The problem
Retype, word for word, each line between the lines holding "base with m" and "j)).take 4)) ∧", inclusive, and leave the rest of the data alone.

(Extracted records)
/-- R24, R25, R30, R55, R97 to R100, R105, R115 to R121, R137, R139, R168, R190, R210, R216, R218, R248 to R253, R287, R291 to R295, R299 to R302, R305, R341, R343, R357, R364, R365: what BLOCK_COMMIT does with all that a block holds. A block that can commit and is followed by no freeze (`Commits`) writes its registers, vector context and SRSTATE (`withBlock`), goes where its branch leads, and SEQ rises. Its pushes join the tails of their ports with the NMODE of STATUS, its pops leave theirs, its held stores become posted items in LSID order, one to the own scratchpad is performed; of its other effects, one of each kind by itself: WRSYS writes its register, a fence, WBR, INVR, IBAR, SPAWN, LAUNCH, JADD and ALINV leave posted items (with release work where status is 7), the port instructions change their port and AGE, WIDTH, PCFG, MSHAPE, MZERO and MTSCL write their state, CBLD its codebook. CALL pushes, RET pops, SCALL freezes with its packet, TASKEND leaves the task once its release work is done (an engine hart at once), YIELD goes on to its suspension. A fence of core scope orders the accesses to the own scratchpad alone (log 60); that port changes take the order of log 51, and the commit of a block with a PCFG is counted under the new select (log 63), is the model's choice. -/
def Obligations.CommitWritesTheRegisters : Prop :=
  ∀ (hart idx k : Nat) (a : Dbl) (s : State) (b : Block),
    let h := s.hart hart
    let p := placeOfHart hart
    let base := h.withBlock b
    let still : Prop := b.stores = [] ∧ b.pushes = [] ∧ b.pops = []
    -- ports and held stores
    (Commits s hart idx b (.goto a) → b.effs = [] → (∀ x ∈ b.stores, x.rel = true ∨ ownScratch x.zone x.va = false) →
      let posted := (sortStores b.stores).foldl (fun (x : Hart) t =>
        if t.rel then x.posting (classOfZone t.zone) 7 (.rel t.zone t.va (BitVec.ofNat 64 (leNat (t.data.map Prod.fst)))) 0
        else x.posting (classOfZone t.zone) t.ord (.store t.zone t.va t.data) 0) base
      ∃ t, exec (.blockCommit hart) s = .next t ∧ CommitsAs s t hart b (posted.leftBy b a) ∧ SameBytes s t ∧
        (∀ n, n < 8 → (t.port p n).q = (s.port p n).q.drop (b.pops.count n) ∧
          ((s.port p n).agreed = true → (t.port p n).owed = (s.port p n).owed + b.pops.count n)) ∧
        (∀ n, 8 ≤ n → (t.port p n).q = (s.port p n).q ++ (b.pushes.filter (fun x => x.1 == n)).map (fun x =>
          { val := x.2, null := false, nmode := statusNmode h.status, tag := 0, scl := [], epoch := (s.port p n).epoch }))) ∧
    (∀ x u bs, Commits s hart idx b (.goto a) → b.effs = [] → b.pushes = [] → b.pops = [] → b.stores = [x] → x.rel = false →
      ownScratch x.zone x.va = true → (s.setHart hart base).storeAs hart x.zone x.va x.data h.seq = (u, .bytes bs) →
      ∃ t, exec (.blockCommit hart) s = .next t ∧ CommitsAs u t hart b ((u.hart hart).leftBy b a) ∧ SameBytes u t ∧ t.dev.mts = u.dev.mts) ∧
    -- one effect
    (still → Commits s hart idx b (.goto a) →
      let makes (e : Eff) (f : Hart → Hart) : Prop := b.effs = [(k, e)] →
        ∃ t, exec (.blockCommit hart) s = .next t ∧ CommitsAs s t hart b ((f base).leftBy b a) ∧ SameBytes s t
      let changes (e : Eff) (n : Nat) (g : State → Prop) : Prop := b.effs = [(k, e)] → e.portOf = some n →
        h.mout.all (fun o => o.port != n) = true → s.changeBlocked p [] e = false →
        ∃ t, exec (.blockCommit hart) s = .next t ∧ CommitsAs s t hart b (base.leftBy b a) ∧ SameBytes s t ∧ (t.mt p).waiting = [] ∧ g t
      (∀ v, makes (.wrsys 0 v) (fun x => { x with status := v.setWidth 5 })) ∧
      (∀ v, makes (.wrsys 2 v) (fun x => if isEngine hart then x else { x with vec := { x.vec with vtype := v.setWidth 4 } })) ∧
      (∀ v, makes (.wrsys 3 v) (fun x => { x with stklim := v &&& 0xFFFFFFFFFFFFFFF0 })) ∧
      (∀ v, makes (.wrsys 8 v) (fun x => { x with srstate := if v.setWidth 32 = (0 : Word) then 0x9E3779B9 else v.setWidth 32 })) ∧
      (∀ n, makes (.wrsysNull n) id) ∧
      (∀ q, q < 4 → makes (.fence q 0) (fun x =>
        let y := if q ≤ 1 then x.redoLoads b.tag (fun v => ownScratch v.zone v.va) else x
        if q = 1 ∨ y.posted.any Posted.toScratch = false then y else y.posting 3 scratchWork (.barrier (q == 0) true) 0)) ∧
      (∀ sc, sc ≠ 0 →
        makes (.fence 0 sc) (fun x => (x.releaseLines.acquireWork b.tag).posting 3 (scopeMask sc) (.barrier true true) 7) ∧
        makes (.fence 1 sc) (fun x => x.acquireWork b.tag) ∧
        makes (.fence 2 sc) (fun x => x.posting 3 (scopeMask sc) (.barrier false true) 7) ∧
        makes (.fence 3 sc) (fun x => x.posting 3 (scopeMask sc) (.barrier false true) 0)) ∧
      (∀ inv zone va len, zoneOf zone ≠ .place → len ≠ 0 → makes (.cache inv zone va len) (fun x =>
        let all : Bool := decide (2 ^ 30 < len.toNat)
        let y := if all then (x.posting 1 0 (.cache inv none va len) 0).posting 2 0 (.cache inv none va len) 0
          else x.posting (classOfZone zone) 0 (.cache inv (some zone) va len) 0
        if inv then y.redoLoads b.tag (fun v => all || (v.zone == zone &&
          overlaps (va.toNat / 64 * 64) (va.toNat % 64 + len.toNat + 63) v.va.toNat v.base.length)) else y)) ∧
      makes .ibar (fun x =>
        let y := x.discardYounger b.tag
        ({ y with bcache := y.bcache.filter (fun c => c.1 != y.ctxid.toNat) } : Hart).posting 3 6 (.barrier false false) 7) ∧
      (∀ entry seg, makes (.spawn entry seg) (fun x =>
        x.posting 3 3 (.spawn entry seg [x.reg 8, x.reg 9, x.reg 10, x.reg 11, x.reg 12] x.status) 7)) ∧
      (∀ w, makes (.width w) (fun x => { x with whint := w })) ∧
      (∀ r, makes (.launch r) (fun x => x.posting 3 7 (.launch r) 7)) ∧
      (∀ sc seg v, makes (.jadd sc seg v) (fun x => x.posting 1 (scopeMask sc) (.jadd seg v) (if sc = 0 then 0 else 7))) ∧
      (∀ z size va, makes (.alinv z size va) (fun x => (x.discardYounger b.tag).posting 3 7 (.alinv z size va) 7)) ∧
      (∀ r c, makes (.mshape r c) (fun x => { x with mrows := BitVec.ofNat 6 r, mcols := BitVec.ofNat 9 c })) ∧
      (∀ m ta tb, makes (.mtscl m ta tb) (fun x => { x with mscale := mset scaleOne (mset scaleOne x.mscale (2 * m) ta) (2 * m + 1) tb })) ∧
      (∀ n c, isEngine hart = false → makes (.pcfg n c) (fun x => { x with pcfg := mset 0 x.pcfg n (c.setWidth 9) })) ∧
      (∀ n c t, isEngine hart = false → b.effs = [(k, .pcfg n c)] → c.getLsbD 9 = true → c.getLsbD 8 = false →
        exec (.blockCommit hart) s = .next t → mget 0 (t.hart hart).pcnt n = 0) ∧
      (∀ m, m < 256 → b.effs = [(k, .mzero m)] → ∃ t, exec (.blockCommit hart) s = .next t ∧ SameBytes s t ∧
        CommitsAs s t hart b (({ base with m := (t.hart hart).m, mtag := (t.hart hart).mtag, zeroes := h.zeroes ||| (BitVec.ofNat 8 m &&& h.busy) } : Hart).leftBy b a) ∧
        ∀ q, q < 8 → let zeroed : Bool := m.testBit q && !h.busy.getLsbD q
          (t.hart hart).mtagOf q = (if zeroed then tagF32 else h.mtagOf q) ∧
          ∀ i j, i < 32 → j < 256 → (t.hart hart).mAt q i j = (if zeroed then 0 else h.mAt q i j)) ∧
      (∀ bs, bs.length = 1024 → b.effs = [(k, .cbld bs)] → ∃ t, exec (.blockCommit hart) s = .next t ∧ CommitsAs s t hart b (base.leftBy b a) ∧
        t.host = s.host ∧ t.peer = s.peer ∧ t.mem = setMasked s.mem (descDbl (s.descriptor h.ctxid.toNat) 40) (full bs) ∧
        ∀ j, j < 256 → (t.codebook h.ctxid.toNat).getD j 0 = leNat ((bs.drop (4 * j)).take 4)) ∧
      (∀ n g z r, g < 8 → changes (.lncfg n g z r) n (fun t => (t.port p n).bind = 2 ∧ (t.port p n).age.toNat = g ∧
        (t.age p g).state = 1 ∧ (t.age p g).fetch = some (z, r) ∧ (t.age p g).port = BitVec.ofNat 4 n ∧ (t.age p g).nmode = statusNmode h.status)) ∧
      (∀ n dx dy q key, n < 16 → (n < 8 ↔ 8 ≤ q) → changes (.chcfg n dx dy q key) n (fun t => (t.port p n).bind = 1 ∧ (t.port p n).dx = dx ∧ (t.port p n).dy = dy ∧
        (t.port p n).pport = BitVec.ofNat 4 q ∧ (t.port p n).key = key ∧ (t.port p n).q = (s.port p n).q)) ∧
      (∀ n g, g < 8 → changes (.chcfgAge n g) n (fun t => (t.port p n).bind = 2 ∧ (t.port p n).age.toNat = g ∧ (t.port p n).q = (s.port p n).q)) ∧
      (∀ n un, changes (.chclr n un) n (fun t => (t.port p n).q = [] ∧ (un = true → (t.port p n).bind = 0)))) ∧
    -- the exits
    (still → b.effs = [] →
      let exits (br : Branch) (x : Hart) : Prop := Commits s hart idx b br →
        ∃ t, exec (.blockCommit hart) s = .next t ∧ CommitsAs s t hart b x ∧ SameBytes s t
      (∀ ra, exits (.call a ra) (({ base with
        rstk := if h.rstk.length < 8 then h.rstk ++ [ra] else h.rstk.drop 1 ++ [ra]
        spilled := if h.rstk.length < 8 then h.spilled else h.spilled + 1 } : Hart).leftBy b a)) ∧
      exits (.ret a false) (({ base with rstk := h.rstk.dropLast } : Hart).leftBy b a) ∧
      exits (.ret a true) (({ base with spilled := h.spilled - 1 } : Hart).leftBy b a) ∧
      (s.liveState hart = false → ∀ c, exits (.yield c) (({ base with susp := some (c, true) } : Hart).leftBy b c)) ∧
      (isEngine hart = true → h.busy = 0 → exits .taskend (({ base with run := .idle, blocks := [] } : Hart).leftBy b h.next)) ∧
      (isEngine hart = false → h.busy = 0 →
        exits .taskend ((({ base with leaving := true } : Hart).posting 3 7 (.barrier false false) 7).leftBy b h.next)) ∧
      ∀ num, Commits s hart idx b (.scall a num) → ∃ t q, exec (.blockCommit hart) s = .next t ∧ SameBytes s t ∧
        CommitsAs s t hart b (({ base with run := .frozen, cause := 0x70, packet := some q, emulHeld := false } : Hart).leftBy b a) ∧
        q.cause = 0x70 ∧ q.word = 32 + idx ∧ q.d0 = num ∧ q.slot = b.tag ∧ q.block = b.addr ∧ q.seq = b.seq)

Answer to this problem
        CommitsAs s t hart b (({ base with m := (t.hart hart).m, mtag := (t.hart hart).mtag, zeroes := h.zeroes ||| (BitVec.ofNat 8 m &&& h.busy) } : Hart).leftBy b a) ∧
        ∀ q, q < 8 → let zeroed : Bool := m.testBit q && !h.busy.getLsbD q
          (t.hart hart).mtagOf q = (if zeroed then tagF32 else h.mtagOf q) ∧
          ∀ i j, i < 32 → j < 256 → (t.hart hart).mAt q i j = (if zeroed then 0 else h.mAt q i j)) ∧
      (∀ bs, bs.length = 1024 → b.effs = [(k, .cbld bs)] → ∃ t, exec (.blockCommit hart) s = .next t ∧ CommitsAs s t hart b (base.leftBy b a) ∧
        t.host = s.host ∧ t.peer = s.peer ∧ t.mem = setMasked s.mem (descDbl (s.descriptor h.ctxid.toNat) 40) (full bs) ∧
        ∀ j, j < 256 → (t.codebook h.ctxid.toNat).getD j 0 = leNat ((bs.drop (4 * j)).take 4)) ∧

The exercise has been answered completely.